The Securities and Exchange Commission’s Office of Investor Education and Advocacy issued an investor alert aimed at helping investors protect themselves against online investment fraud. The alert was prompted, in part, by the SEC’s recent charges against an Illinois man who used various social media sites, such as LinkedIn, to promote more than $500 billion in fictitious securities. The postings generated interest from numerous potential buyers in the fictitious offerings.
The alert offers five ways to help avoid becoming the victim of online investment fraud:
1. Unsolicited Investment Opportunities Exercise extreme caution when you receive any unsolicited message from someone you do not know regarding an investment opportunity. Many scammers use spam to reach potential victims. If you receive any post on your wall, tweet or e-mail from someone you do not know regarding a “can’t fail” investment opportunity, the safest thing to do is delete it.
2. Know the common warning signs If an investment sounds “too good to be true,” promises “guaranteed” returns or is promoted as a “once-in-a-lifetime” opportunity, you should be very wary.
3. Be aware of “affinity fraud” Affinity fraud refers to scams that prey upon members of identifiable groups such as religious, ethnic or professional organizations. You should never make an investment solely based upon the recommendation of a member of a group you belong to without thoroughly investigating the investment. Even if the individual recommending the investment is known to you and seems trustworthy, remember that the individual may have been tricked in to believing the investment is legitimate when it is not.

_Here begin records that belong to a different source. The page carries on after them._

def execDecodePictureStart (x : PicStart) (s : State) : Out :=
  let s := s.begin.at x.inst
  let c := x.ctx.val
  let t := s.tctx c
  .next (if t.mode ≠ 2 || t.st ≠ 3 || t.picsLeft = 0 then s
    else onOk (s.drainDue c 32) id fun s => (s.skipAus c 64).gapStart c x.inst)

def execEncodePictureStart (x : PicStart) (s : State) : Out :=
  let s := s.begin.at x.inst
  let t := s.tctx x.ctx.val
  .next (if t.mode ≠ 1 || t.classA then s else s.gapStart x.ctx.val x.inst)

/-! ### Halts and CTX_CMD (R220) -/

def teleCauseNo : TelecineFault → Nat
  | .engine => 1 | .readBus => 2 | .writeBus => 3 | .poisoned => 4 | .rmwParity => 5

def execTelecineContextHalt (c : Fin 64) (k : TelecineFault) (addr : Nat) (s : State) : Out :=
  let s := s.begin
  .next (if s.tele.engine = some c.val then ((s.realFault (pgTctx c.val)).haltCtx c.val (teleCauseNo k) addr).nextPicture else s)

/-- RESTART_IDR: the picture is abandoned, and a class A item with it (R52). -/
def State.restartIdr (s : State) (c : Nat) : State :=
  let t := s.tctx c
  let s := s.endTele c
  match s.item t.item with
  | none => s
  | some i => if i.cls = 1 then (s.abandon i).killTick i.tick else s.stopItem i 0

/-- RESUME: the picture is coded again from its start. -/
def State.resumePicture (s : State) (c : Nat) : State :=
  s.modTctx c fun t => { t with st := if t.classA then 0 else 3, slicesDone := max t.slicesDone t.slice, slice := 0 }

def State.ctxCmd (s : State) (c : Nat) (v : Word) : State :=
  if (s.tctx c).st ≠ 2 then s
  else if bit v 1 then (s.restartIdr c).nextPicture
  else if bit v 0 then (s.resumePicture c).nextPicture
  else s

def execCtxCmdResume (c : Fin 64) (s : State) : Out := .next (s.begin.gated (pgTctx c.val) 0x40 1 fun s w => s.ctxCmd c.val w)
def execCtxCmdRestartIdr (c : Fin 64) (s : State) : Out := .next (s.begin.gated (pgTctx c.val) 0x40 2 fun s w => s.ctxCmd c.val w)

end Sys2Proof.Machine
end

4. Online Privacy Settings Unless you guard your personal information, it will be available to anyone with access to the internet, including fraudsters. Review and adjust the security and privacy settings on the social media websites your use to avoid unwanted access to your private information.
5. Do Your Homework You should research every investment opportunity before handing over your hard earned money. You should never rely on a “testimonial” or take the investment promoter’s word at face value, no matter how sincere or trustworthy he or she seems. You can check out the legitimacy of many investments through your state’s securities division or the SEC’s online database (https://investor.gov/). You can review the employment and complaint history of a stockbroker through the Financial Industry Regulatory Authority (FINRA)’s BrokerCheck database
(www.finra.org/Investors/ToolsCalculators/BrokerCheck) and investment advisors at the SEC’s Investment Adviser Public Disclosure database (www.adviserinfo.sec.gov).